Exercise inputs
BEGIN
-- ==== Sys2Proof/Decode.lean ====
section
/-! DEFINITION. Decoding scalar words and lane parcels, total on any bits, and the encoder (06 R122 to R136). -/

namespace Sys2Proof

/-- Why a word or a parcel triple is not an instruction; each of them traps ILLOP (R136). -/
inductive Reject where
  /-- a major opcode, minor, operation code or lane opcode that R124 to R126 or R133 does not assign -/
  | unassigned
  /-- a reserved field is not zero (R123, R126, R128) -/
  | reserved
  /-- a field holds a code its list does not define (R104, R105, R111, R127, R128) -/
  | badCode
  /-- an operand limit of the instruction is broken (R42 and the instruction rules), or a lane field is illegal (R136) -/
  | operand
  deriving DecidableEq, Repr

/-- What decoding answers. -/
inductive Decoded where
  | ok (i : Instr)
  | reject (r : Reject)
  deriving DecidableEq, Repr

/-- The fields of a scalar word, by class (R122). -/
def wMajor (w : Word) : BitVec 6 := fld w 26 6
def wSd (w : Word) : Reg := fld w 20 6
def wSa (w : Word) : Reg := fld w 14 6
def wSb (w : Word) : Reg := fld w 8 6
def wMinor (w : Word) : BitVec 8 := fld w 0 8
def wImm14 (w : Word) : BitVec 14 := fld w 0 14

/-- The long class takes a second word (R122). -/
def isLongMajor (major : Nat) : Bool :=
  match major with
  | 0x0A | 0x18 | 0x29 | 0x2A | 0x36 => true
  | _ => false

/-- Bytes of the instruction that starts with this word: 8 for the long class, 4 otherwise (R128). -/
def scalarLength (w : Word) : Nat := if isLongMajor (wMajor w).toNat then 8 else 4

/-- `i` if the fields it does not use are zero. -/
def ifZero (zero : Bool) (i : Instr) : Decoded := if zero then .ok i else .reject .reserved

/-- Major 0x01: the minor byte names the operation (R125). -/
def decodeAlu (w : Word) : Decoded :=
  let d := wSd w
  let a := wSa w
  let b := wSb w
  let oneSource := fun i => ifZero (b == 0) i
  match (wMinor w).toNat with
  | 0x00 => .ok (.add d a b) | 0x01 => .ok (.sub d a b) | 0x02 => .ok (.mul d a b) | 0x03 => .ok (.mulh d a b)
  | 0x04 => .ok (.mulhu d a b) | 0x05 => .ok (.div d a b) | 0x06 => .ok (.divu d a b) | 0x07 => .ok (.rem d a b)
  | 0x08 => .ok (.remu d a b) | 0x09 => .ok (.andR d a b) | 0x0A => .ok (.orR d a b) | 0x0B => .ok (.xorR d a b)
  | 0x0C => .ok (.shl d a b) | 0x0D => .ok (.shr d a b) | 0x0E => .ok (.sra d a b) | 0x0F => .ok (.min d a b)
  | 0x10 => .ok (.max d a b) | 0x11 => .ok (.minu d a b) | 0x12 => .ok (.maxu d a b) | 0x13 => .ok (.slt d a b)
  | 0x14 => .ok (.sltu d a b) | 0x15 => .ok (.seq d a b)
  | 0x16 => oneSource (.clz d a) | 0x17 => oneSource (.popc d a) | 0x18 => oneSource (.mov d a)
  | 0x19 => .ok (.add64 d a b)
  | _ => .reject .unassigned

/-- Majors 0x20 and 0x21 (R127, R149). -/
def decodeMemory (store : Bool) (w : Word) : Decoded :=
  match MemClass.ofCode (fld w 5 2), Scope.ofCode (fld w 2 3) with
  | some cls, some sc =>
    if store then .ok (.sst (wSd w) (wSa w) (fld w 7 7) cls sc (fld w 0 2))
    else .ok (.sld (wSd w) (wSa w) (fld w 7 7) cls sc (fld w 0 2))
  | _, _ => .reject .badCode

/-- Major 0x1A: FENCE and DRAIN (R126). -/
def decodeOrdering (w : Word) : Decoded :=
  match Scope.ofCode (fld w 0 3) with
  | none => .reject .badCode
  | some sc =>
    let zero := nfld w 8 18 == 0 && !flag w 3
    match nfld w 6 2 with
    | 0 => match FenceKind.ofCode (fld w 4 2) with
      | some k => ifZero zero (.fence k sc)
      | none => .reject .badCode
    | 1 => ifZero (zero && nfld w 4 2 == 0) (.drain sc)
    | _ => .reject .unassigned

/-- Major 0x28: barrier objects (R126). -/
def decodeBarrier (w : Word) : Decoded :=
  let o : BitVec 4 := fld w 0 4
  let par := flag w 4
  match nfld w 5 3 with
  | 0 => ifZero (wSd w == 0 && wSb w == 0 && !par) (.binit o (wSa w))
  | 1 => ifZero (wSd w == 0 && !par) (.bexp o (wSa w) (wSb w))
  | 2 => ifZero (wSd w == 0 && wSa w == 0 && wSb w == 0 && !par) (.barr o)
  | 3 => ifZero (wSd w == 0 && wSa w == 0 && wSb w == 0) (.bwait o par)
  | 4 => ifZero (wSa w == 0 && wSb w == 0) (.btry (wSd w) o par)
  | _ => .reject .unassigned

/-- Majors 0x30 and 0x31: the tag table and the accumulators (R126). -/
def decodeTag (w : Word) : Decoded :=
  if nfld w 2 6 != 0 then .reject .reserved else
  match nfld w 0 2 with
  | 0 => ifZero (wSb w == 0) (.tlook (wSd w) (wSa w))
  | 1 => .ok (.tfill (wSd w) (wSa w) (wSb w))
  | 2 => ifZero (wSd w == 0 && wSb w == 0) (.tdrop (wSa w))
  | _ => .reject .unassigned

def decodeAcc (w : Word) : Decoded :=
  let h : BitVec 5 := fld w 0 5
  let zero := wSa w == 0 && wSb w == 0 && !flag w 5
  match nfld w 6 2 with
  | 0 => ifZero (zero && wSd w == 0) (.aalloc h)
  | 1 => ifZero zero (.agrow (wSd w) h)
  | 2 => ifZero (zero && wSd w == 0) (.afree h)
  | _ => .reject .unassigned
END
In the material above, find the line containing "0) (.drain sc)" and the line containing "match nfld w 5 3 with", then write out exactly those two lines and every line between them, and nothing more.

    | 1 => ifZero (zero && nfld w 4 2 == 0) (.drain sc)
    | _ => .reject .unassigned

/-- Major 0x28: barrier objects (R126). -/
def decodeBarrier (w : Word) : Decoded :=
  let o : BitVec 4 := fld w 0 4
  let par := flag w 4
  match nfld w 5 3 with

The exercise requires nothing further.